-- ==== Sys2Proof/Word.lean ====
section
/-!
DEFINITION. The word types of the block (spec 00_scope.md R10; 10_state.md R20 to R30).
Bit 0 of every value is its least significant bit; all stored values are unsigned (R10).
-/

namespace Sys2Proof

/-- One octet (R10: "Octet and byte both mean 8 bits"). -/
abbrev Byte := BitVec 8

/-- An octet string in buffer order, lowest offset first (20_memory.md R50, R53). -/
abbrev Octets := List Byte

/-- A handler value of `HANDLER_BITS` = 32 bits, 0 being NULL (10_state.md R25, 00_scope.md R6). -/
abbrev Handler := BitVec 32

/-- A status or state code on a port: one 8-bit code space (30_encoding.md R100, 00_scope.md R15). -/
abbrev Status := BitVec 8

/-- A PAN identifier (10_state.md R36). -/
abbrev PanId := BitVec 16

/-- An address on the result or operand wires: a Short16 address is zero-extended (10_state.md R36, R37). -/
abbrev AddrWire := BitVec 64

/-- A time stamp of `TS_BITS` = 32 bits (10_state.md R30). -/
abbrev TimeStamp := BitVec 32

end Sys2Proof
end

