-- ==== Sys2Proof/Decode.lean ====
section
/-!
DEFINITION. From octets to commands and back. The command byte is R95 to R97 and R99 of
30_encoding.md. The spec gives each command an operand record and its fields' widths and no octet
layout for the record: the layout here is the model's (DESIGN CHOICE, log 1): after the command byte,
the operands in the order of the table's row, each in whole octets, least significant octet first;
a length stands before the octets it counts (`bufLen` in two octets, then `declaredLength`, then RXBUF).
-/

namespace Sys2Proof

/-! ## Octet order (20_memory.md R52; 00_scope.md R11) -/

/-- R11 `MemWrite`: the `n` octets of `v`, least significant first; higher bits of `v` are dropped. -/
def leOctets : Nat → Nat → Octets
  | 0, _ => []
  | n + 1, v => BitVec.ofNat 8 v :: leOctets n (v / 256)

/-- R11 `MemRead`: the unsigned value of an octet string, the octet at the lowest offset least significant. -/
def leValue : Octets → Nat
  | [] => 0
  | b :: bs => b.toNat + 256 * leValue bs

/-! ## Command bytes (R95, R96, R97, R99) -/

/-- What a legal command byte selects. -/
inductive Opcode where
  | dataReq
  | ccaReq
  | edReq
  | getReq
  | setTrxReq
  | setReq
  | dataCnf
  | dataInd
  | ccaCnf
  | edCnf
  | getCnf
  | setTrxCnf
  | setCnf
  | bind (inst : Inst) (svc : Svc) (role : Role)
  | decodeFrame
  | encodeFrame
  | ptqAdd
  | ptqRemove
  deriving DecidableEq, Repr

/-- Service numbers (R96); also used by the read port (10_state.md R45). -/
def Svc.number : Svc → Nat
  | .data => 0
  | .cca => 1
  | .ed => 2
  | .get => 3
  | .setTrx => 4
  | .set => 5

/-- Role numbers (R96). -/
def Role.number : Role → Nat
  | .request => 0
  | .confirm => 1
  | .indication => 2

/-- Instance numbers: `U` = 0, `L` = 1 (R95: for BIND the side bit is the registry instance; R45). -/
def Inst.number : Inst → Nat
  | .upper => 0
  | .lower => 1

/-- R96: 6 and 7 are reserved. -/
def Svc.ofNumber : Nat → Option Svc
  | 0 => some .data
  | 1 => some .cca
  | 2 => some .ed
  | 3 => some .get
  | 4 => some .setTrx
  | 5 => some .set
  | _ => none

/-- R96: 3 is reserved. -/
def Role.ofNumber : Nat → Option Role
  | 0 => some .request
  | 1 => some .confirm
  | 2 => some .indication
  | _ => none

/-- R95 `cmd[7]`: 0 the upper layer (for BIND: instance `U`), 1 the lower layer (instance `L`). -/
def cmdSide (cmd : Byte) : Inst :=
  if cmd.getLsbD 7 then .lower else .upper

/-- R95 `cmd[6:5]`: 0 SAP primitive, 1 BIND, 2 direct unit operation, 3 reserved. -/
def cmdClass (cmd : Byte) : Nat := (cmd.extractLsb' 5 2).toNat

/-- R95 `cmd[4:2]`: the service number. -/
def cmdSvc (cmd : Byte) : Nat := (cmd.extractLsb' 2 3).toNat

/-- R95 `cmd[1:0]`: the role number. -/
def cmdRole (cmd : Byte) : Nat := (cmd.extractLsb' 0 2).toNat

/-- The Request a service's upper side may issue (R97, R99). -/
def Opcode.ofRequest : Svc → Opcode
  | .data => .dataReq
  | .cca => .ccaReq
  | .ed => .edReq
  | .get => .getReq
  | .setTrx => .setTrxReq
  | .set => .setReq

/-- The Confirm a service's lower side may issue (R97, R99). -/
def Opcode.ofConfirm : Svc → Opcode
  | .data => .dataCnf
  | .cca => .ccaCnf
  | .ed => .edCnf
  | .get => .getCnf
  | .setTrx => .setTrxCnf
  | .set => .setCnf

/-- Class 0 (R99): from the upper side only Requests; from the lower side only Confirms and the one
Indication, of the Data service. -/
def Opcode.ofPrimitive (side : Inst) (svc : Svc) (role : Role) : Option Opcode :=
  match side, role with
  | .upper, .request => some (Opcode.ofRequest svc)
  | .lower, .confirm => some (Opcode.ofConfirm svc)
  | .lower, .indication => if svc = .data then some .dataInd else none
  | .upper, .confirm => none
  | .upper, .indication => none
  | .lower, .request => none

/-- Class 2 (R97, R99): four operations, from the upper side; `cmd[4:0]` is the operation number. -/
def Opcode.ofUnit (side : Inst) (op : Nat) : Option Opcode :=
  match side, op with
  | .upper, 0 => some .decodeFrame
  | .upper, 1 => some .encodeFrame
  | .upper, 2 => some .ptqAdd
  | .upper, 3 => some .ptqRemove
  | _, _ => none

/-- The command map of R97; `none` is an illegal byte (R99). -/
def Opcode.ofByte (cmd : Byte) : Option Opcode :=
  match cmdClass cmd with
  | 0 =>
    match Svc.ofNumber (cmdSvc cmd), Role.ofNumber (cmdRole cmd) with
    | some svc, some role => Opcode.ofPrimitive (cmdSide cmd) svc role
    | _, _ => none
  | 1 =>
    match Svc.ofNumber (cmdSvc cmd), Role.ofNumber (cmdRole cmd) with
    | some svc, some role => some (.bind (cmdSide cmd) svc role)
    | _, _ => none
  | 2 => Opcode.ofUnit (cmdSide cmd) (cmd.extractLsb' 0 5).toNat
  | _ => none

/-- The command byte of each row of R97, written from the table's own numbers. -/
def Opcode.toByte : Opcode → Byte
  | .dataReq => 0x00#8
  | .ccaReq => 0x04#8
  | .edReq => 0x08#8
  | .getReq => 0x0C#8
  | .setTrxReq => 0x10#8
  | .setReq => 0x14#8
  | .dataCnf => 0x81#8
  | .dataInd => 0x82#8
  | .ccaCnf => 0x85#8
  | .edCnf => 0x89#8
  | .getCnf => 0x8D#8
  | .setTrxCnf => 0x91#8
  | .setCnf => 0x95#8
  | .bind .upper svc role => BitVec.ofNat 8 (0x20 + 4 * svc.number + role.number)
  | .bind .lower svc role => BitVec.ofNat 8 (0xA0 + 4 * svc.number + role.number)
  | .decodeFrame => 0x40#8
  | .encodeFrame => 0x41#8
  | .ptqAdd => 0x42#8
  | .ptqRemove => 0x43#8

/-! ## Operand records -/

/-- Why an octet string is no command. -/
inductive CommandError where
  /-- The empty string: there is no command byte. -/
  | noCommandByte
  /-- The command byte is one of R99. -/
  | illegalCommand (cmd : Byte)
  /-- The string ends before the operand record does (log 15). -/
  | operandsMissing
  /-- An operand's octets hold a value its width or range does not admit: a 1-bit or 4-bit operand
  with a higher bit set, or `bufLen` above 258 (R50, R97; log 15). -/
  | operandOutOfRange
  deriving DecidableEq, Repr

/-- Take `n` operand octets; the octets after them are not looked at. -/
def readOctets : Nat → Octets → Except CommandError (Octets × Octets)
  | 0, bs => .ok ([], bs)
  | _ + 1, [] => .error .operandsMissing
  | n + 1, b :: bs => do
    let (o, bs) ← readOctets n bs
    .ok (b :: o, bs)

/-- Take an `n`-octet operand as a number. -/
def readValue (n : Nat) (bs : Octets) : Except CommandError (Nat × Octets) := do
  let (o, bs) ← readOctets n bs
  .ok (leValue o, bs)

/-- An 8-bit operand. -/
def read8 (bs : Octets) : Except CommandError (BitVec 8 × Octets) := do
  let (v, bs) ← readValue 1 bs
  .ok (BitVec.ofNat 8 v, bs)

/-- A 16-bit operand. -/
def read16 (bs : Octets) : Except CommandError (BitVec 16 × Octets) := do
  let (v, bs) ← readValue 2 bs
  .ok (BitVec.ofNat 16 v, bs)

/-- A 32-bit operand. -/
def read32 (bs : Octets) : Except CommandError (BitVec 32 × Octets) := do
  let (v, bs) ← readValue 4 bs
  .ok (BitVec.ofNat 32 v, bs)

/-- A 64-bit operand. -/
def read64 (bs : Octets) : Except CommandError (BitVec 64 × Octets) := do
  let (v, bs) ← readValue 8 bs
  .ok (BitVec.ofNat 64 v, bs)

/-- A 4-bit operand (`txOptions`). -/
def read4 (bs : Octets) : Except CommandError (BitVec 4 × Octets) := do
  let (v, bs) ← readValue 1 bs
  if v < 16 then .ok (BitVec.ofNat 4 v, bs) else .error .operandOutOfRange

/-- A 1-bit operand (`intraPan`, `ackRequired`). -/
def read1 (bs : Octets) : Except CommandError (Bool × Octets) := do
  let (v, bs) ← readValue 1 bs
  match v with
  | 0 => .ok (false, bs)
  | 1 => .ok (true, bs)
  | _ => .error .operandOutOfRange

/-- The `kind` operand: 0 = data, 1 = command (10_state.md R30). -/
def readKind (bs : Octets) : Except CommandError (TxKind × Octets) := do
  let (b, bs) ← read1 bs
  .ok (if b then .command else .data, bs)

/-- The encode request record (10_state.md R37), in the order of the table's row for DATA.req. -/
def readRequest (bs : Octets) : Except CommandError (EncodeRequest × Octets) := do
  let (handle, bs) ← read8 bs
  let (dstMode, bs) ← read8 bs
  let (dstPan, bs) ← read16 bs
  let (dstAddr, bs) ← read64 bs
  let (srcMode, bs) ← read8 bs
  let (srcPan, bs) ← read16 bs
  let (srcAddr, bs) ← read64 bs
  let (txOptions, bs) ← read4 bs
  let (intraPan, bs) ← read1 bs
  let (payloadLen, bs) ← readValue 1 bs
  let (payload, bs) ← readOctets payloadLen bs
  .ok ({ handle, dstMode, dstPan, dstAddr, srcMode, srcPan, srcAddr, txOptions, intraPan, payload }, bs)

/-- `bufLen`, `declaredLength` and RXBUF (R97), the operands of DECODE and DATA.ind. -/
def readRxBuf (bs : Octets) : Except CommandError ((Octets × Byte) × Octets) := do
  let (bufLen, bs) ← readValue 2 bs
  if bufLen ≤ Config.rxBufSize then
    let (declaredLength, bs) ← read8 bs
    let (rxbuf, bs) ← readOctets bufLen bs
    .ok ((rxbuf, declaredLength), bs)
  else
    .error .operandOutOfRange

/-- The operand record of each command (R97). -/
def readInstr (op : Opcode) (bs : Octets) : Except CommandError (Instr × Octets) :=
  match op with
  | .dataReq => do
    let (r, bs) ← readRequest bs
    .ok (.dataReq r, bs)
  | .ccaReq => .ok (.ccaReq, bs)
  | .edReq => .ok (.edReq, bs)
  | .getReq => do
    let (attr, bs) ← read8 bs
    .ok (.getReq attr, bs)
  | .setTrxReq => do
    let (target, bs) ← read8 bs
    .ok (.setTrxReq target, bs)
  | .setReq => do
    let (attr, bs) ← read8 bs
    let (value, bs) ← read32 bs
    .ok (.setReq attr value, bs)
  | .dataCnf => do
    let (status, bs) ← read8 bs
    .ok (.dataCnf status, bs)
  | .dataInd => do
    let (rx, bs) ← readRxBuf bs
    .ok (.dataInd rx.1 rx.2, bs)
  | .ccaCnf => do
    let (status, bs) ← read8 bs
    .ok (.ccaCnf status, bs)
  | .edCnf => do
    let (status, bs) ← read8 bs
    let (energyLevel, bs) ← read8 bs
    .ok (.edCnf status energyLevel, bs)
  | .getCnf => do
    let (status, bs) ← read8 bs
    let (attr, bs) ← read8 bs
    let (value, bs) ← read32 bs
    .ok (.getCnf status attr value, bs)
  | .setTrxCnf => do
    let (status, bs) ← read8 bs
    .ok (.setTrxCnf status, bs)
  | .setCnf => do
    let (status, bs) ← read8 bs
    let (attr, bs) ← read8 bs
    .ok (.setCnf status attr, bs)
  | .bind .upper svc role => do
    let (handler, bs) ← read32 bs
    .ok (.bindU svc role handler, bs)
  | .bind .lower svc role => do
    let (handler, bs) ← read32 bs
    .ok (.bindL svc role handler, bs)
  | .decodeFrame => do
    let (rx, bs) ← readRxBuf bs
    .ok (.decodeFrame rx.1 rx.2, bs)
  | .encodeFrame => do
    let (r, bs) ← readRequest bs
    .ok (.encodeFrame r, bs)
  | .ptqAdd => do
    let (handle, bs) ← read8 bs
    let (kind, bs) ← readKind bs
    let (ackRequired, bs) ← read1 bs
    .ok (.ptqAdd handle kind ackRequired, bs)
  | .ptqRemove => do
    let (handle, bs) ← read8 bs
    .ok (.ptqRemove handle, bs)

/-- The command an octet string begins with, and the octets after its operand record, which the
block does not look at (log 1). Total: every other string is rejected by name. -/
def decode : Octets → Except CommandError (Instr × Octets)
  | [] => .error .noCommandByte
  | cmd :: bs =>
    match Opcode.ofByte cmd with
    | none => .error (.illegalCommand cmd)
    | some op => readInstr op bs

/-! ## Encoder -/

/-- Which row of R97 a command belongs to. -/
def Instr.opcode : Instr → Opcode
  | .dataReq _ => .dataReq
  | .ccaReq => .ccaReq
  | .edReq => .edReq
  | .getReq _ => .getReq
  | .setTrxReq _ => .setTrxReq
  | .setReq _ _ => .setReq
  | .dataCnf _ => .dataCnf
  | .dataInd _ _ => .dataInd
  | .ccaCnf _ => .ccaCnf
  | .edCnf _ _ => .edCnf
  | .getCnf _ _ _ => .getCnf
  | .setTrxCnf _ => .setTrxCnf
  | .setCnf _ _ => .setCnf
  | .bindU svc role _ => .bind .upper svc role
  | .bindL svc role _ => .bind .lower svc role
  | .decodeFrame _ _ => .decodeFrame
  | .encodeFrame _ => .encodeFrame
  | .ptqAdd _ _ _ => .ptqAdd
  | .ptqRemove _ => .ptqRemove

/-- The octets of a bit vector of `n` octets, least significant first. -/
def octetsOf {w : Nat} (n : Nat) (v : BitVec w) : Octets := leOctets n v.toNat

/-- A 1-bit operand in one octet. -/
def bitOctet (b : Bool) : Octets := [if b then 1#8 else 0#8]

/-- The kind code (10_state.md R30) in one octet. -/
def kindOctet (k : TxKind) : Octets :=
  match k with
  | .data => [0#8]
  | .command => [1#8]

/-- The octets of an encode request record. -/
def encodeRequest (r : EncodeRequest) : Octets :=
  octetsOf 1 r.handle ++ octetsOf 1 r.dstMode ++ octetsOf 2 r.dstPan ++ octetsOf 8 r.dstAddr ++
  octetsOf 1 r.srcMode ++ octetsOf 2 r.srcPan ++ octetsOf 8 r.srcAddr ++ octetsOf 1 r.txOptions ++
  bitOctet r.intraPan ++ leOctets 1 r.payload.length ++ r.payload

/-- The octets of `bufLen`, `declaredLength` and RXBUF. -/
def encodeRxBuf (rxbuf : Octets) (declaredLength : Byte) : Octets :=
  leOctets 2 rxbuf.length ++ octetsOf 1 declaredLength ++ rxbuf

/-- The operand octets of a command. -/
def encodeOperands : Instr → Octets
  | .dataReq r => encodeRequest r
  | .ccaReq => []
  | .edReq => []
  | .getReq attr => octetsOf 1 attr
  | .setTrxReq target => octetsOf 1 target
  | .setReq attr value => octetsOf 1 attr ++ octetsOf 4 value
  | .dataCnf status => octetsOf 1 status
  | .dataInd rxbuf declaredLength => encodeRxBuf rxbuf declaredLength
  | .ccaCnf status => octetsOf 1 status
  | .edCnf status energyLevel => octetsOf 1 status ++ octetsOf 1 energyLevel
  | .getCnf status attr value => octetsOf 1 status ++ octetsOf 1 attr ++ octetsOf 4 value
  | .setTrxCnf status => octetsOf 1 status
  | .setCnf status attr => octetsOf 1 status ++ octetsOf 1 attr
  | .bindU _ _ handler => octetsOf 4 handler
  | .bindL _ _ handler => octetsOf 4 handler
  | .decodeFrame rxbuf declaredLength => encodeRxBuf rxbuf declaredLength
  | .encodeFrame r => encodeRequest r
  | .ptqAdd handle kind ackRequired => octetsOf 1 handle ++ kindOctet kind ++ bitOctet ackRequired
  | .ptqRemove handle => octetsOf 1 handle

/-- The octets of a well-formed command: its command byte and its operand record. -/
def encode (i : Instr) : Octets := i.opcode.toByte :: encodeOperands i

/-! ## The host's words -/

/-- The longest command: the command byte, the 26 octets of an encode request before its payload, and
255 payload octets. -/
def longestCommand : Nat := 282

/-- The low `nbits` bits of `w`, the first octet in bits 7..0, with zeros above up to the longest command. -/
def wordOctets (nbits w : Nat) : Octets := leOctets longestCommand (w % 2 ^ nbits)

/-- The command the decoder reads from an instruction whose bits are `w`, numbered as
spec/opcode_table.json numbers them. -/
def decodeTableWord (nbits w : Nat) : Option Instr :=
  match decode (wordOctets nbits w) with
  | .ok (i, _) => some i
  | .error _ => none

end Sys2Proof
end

• _Activity_: Scan the listing above, and wherever a line holds the word "block", copy it.

• _Response to the task_:
DEFINITION. The word types of the block (spec 00_scope.md R10; 10_state.md R20 to R30).
block does not look at (log 1). Total: every other string is rejected by name. -/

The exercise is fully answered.